Records for this task:
-- ==== Sys2Proof/Laws/Arith.lean ====
section
/-! SUPPORT. What the arithmetic of the modular units computes: the field functions as operations of `ZMod p`, the
fixed-pattern exponentiation as a power, and the bounds of the results (spec/41_field_reduce.md R163, R181). -/

namespace Sys2Proof.Machine

theorem p_eq : p = 2 ^ 256 - 2 ^ 32 - 977 := by decide +kernel

theorem p_pos : 0 < p := by decide +kernel

theorem n_pos : 0 < n := by decide +kernel

theorem p_lt : p < 2 ^ 256 := by decide +kernel

theorem n_lt : n < 2 ^ 256 := by decide +kernel

/-! Every field function gives a reduced value (R163). -/

@[simp] theorem fadd_lt (a b : Nat) : fadd a b < p := Nat.mod_lt _ p_pos
@[simp] theorem fsub_lt (a b : Nat) : fsub a b < p := Nat.mod_lt _ p_pos
@[simp] theorem fneg_lt (a : Nat) : fneg a < p := Nat.mod_lt _ p_pos
@[simp] theorem fmul_lt (a b : Nat) : fmul a b < p := Nat.mod_lt _ p_pos
@[simp] theorem fsqr_lt (a : Nat) : fsqr a < p := fmul_lt a a
@[simp] theorem fk_lt (k a : Nat) : fk k a < p := Nat.mod_lt _ p_pos

/-! The field functions in `ZMod p`. -/

@[simp] theorem cast_fadd (a b : Nat) : (fadd a b : ZMod p) = a + b := by simp [fadd]
@[simp] theorem cast_fmul (a b : Nat) : (fmul a b : ZMod p) = a * b := by simp [fmul]
@[simp] theorem cast_fsqr (a : Nat) : (fsqr a : ZMod p) = a ^ 2 := by simp [fsqr, sq]
@[simp] theorem cast_fk (k a : Nat) : (fk k a : ZMod p) = k * a := by simp [fk]

theorem cast_fsub {a b : Nat} (hb : b ≤ p) : (fsub a b : ZMod p) = a - b := by
  simp [fsub, Nat.cast_sub hb, sub_eq_add_neg]

theorem cast_fneg {a : Nat} (ha : a ≤ p) : (fneg a : ZMod p) = -a := by
  simp [fneg, Nat.cast_sub ha]

/-- Two reduced values with the same residue are equal. -/
theorem eq_of_cast_eq {a b : Nat} (ha : a < p) (hb : b < p) (h : (a : ZMod p) = b) : a = b := by
  rw [ZMod.natCast_eq_natCast_iff] at h
  exact Nat.ModEq.eq_of_lt_of_lt h ha hb

/-- A reduced value is 0 iff its residue is. -/
theorem cast_eq_zero_iff {a : Nat} (ha : a < p) : (a : ZMod p) = 0 ↔ a = 0 := by
  rw [ZMod.natCast_eq_zero_iff]
  exact ⟨fun h => Nat.eq_zero_of_dvd_of_lt h ha, fun h => h ▸ dvd_zero p⟩

/-! The fixed-pattern exponentiation (R181). -/

/-- After the bits below i, the accumulator r has become r^(2^i) · a^(e mod 2^i), modulo m. -/
theorem cast_fixedPow (m e a i : Nat) : ∀ r, (fixedPow m e a i r : ZMod m) = r ^ 2 ^ i * a ^ (e % 2 ^ i) := by
  induction i with
  | zero => intro r; simp [fixedPow, Nat.mod_one]
  | succ i ih =>
    intro r
    have hbit : e % 2 ^ (i + 1) = e % 2 ^ i + 2 ^ i * (e.testBit i).toNat := by
      rw [Nat.mod_pow_succ, Nat.testBit_eq_decide_div_mod_eq]
      rcases Nat.mod_two_eq_zero_or_one (e / 2 ^ i) with h | h <;> simp [h]
    rw [fixedPow, ih, hbit]
    cases e.testBit i
    · simp [pow_succ, pow_mul, mul_pow]
    · simp [pow_succ, pow_mul, pow_add, mul_pow]; ring

theorem fixedPow_lt {m : Nat} (hm : 1 < m) (e a i : Nat) : ∀ r, r < m → fixedPow m e a i r < m := by
  induction i with
  | zero => intro r h; simpa [fixedPow] using h
  | succ i ih =>
    intro r _
    rw [fixedPow]
    apply ih
    split <;> exact Nat.mod_lt _ (by omega)

/-- The exponentiation from 1 over enough bits is the power modulo m. -/
theorem fixedPow_one {m e k : Nat} (hm : 1 < m) (he : e < 2 ^ k) (a : Nat) :
    fixedPow m e a k 1 = a ^ e % m := by
  have h : (fixedPow m e a k 1 : ZMod m) = (a ^ e : Nat) := by
    rw [cast_fixedPow, Nat.mod_eq_of_lt he]; simp
  rw [ZMod.natCast_eq_natCast_iff] at h
  rw [← h, Nat.mod_eq_of_lt (fixedPow_lt hm e a k 1 (by omega))]

/-- The Lucas certificate of a prime q: the prime factors `fs` of q − 1 and a primitive root `a`. -/
theorem prime_of_root {q : Nat} (a k : Nat) (fs : List Nat) (hprime : ∀ f ∈ fs, f.Prime) (hq : 1 < q)
    (hprod : fs.prod = q - 1) (hk : q - 1 < 2 ^ k) (hroot : fixedPow q (q - 1) a k 1 = 1)
    (hord : ∀ f ∈ fs, fixedPow q ((q - 1) / f) a k 1 ≠ 1) : q.Prime := by
  have hpow : ∀ e, e < 2 ^ k → ((a : ZMod q) ^ e = 1 ↔ fixedPow q e a k 1 = 1) := by
    intro e he
    rw [fixedPow_one hq he, ← Nat.cast_pow, ← Nat.cast_one (R := ZMod q), ZMod.natCast_eq_natCast_iff,
      Nat.ModEq, Nat.mod_eq_of_lt hq]
  refine lucas_primality q a ((hpow _ hk).mpr hroot) fun f hf hdvd => ?_
  rw [Ne, hpow _ (lt_of_le_of_lt (Nat.div_le_self _ _) hk)]
  rw [← hprod] at hdvd
  obtain ⟨g, hg, hfg⟩ := (Prime.dvd_prod_iff hf.prime).mp hdvd
  rw [(Nat.prime_dvd_prime_iff_eq hf (hprime g hg)).mp hfg]
  exact hord g hg

end Sys2Proof.Machine
end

How to complete this task: Here the job is to output the lines from the start of the material through the line with "p) = a - b := by", inclusive, exactly and with nothing else.

Exercise solution:
-- ==== Sys2Proof/Laws/Arith.lean ====
section
/-! SUPPORT. What the arithmetic of the modular units computes: the field functions as operations of `ZMod p`, the
fixed-pattern exponentiation as a power, and the bounds of the results (spec/41_field_reduce.md R163, R181). -/

namespace Sys2Proof.Machine

theorem p_eq : p = 2 ^ 256 - 2 ^ 32 - 977 := by decide +kernel

theorem p_pos : 0 < p := by decide +kernel

theorem n_pos : 0 < n := by decide +kernel

theorem p_lt : p < 2 ^ 256 := by decide +kernel

theorem n_lt : n < 2 ^ 256 := by decide +kernel

/-! Every field function gives a reduced value (R163). -/

@[simp] theorem fadd_lt (a b : Nat) : fadd a b < p := Nat.mod_lt _ p_pos
@[simp] theorem fsub_lt (a b : Nat) : fsub a b < p := Nat.mod_lt _ p_pos
@[simp] theorem fneg_lt (a : Nat) : fneg a < p := Nat.mod_lt _ p_pos
@[simp] theorem fmul_lt (a b : Nat) : fmul a b < p := Nat.mod_lt _ p_pos
@[simp] theorem fsqr_lt (a : Nat) : fsqr a < p := fmul_lt a a
@[simp] theorem fk_lt (k a : Nat) : fk k a < p := Nat.mod_lt _ p_pos

/-! The field functions in `ZMod p`. -/

@[simp] theorem cast_fadd (a b : Nat) : (fadd a b : ZMod p) = a + b := by simp [fadd]
@[simp] theorem cast_fmul (a b : Nat) : (fmul a b : ZMod p) = a * b := by simp [fmul]
@[simp] theorem cast_fsqr (a : Nat) : (fsqr a : ZMod p) = a ^ 2 := by simp [fsqr, sq]
@[simp] theorem cast_fk (k a : Nat) : (fk k a : ZMod p) = k * a := by simp [fk]

theorem cast_fsub {a b : Nat} (hb : b ≤ p) : (fsub a b : ZMod p) = a - b := by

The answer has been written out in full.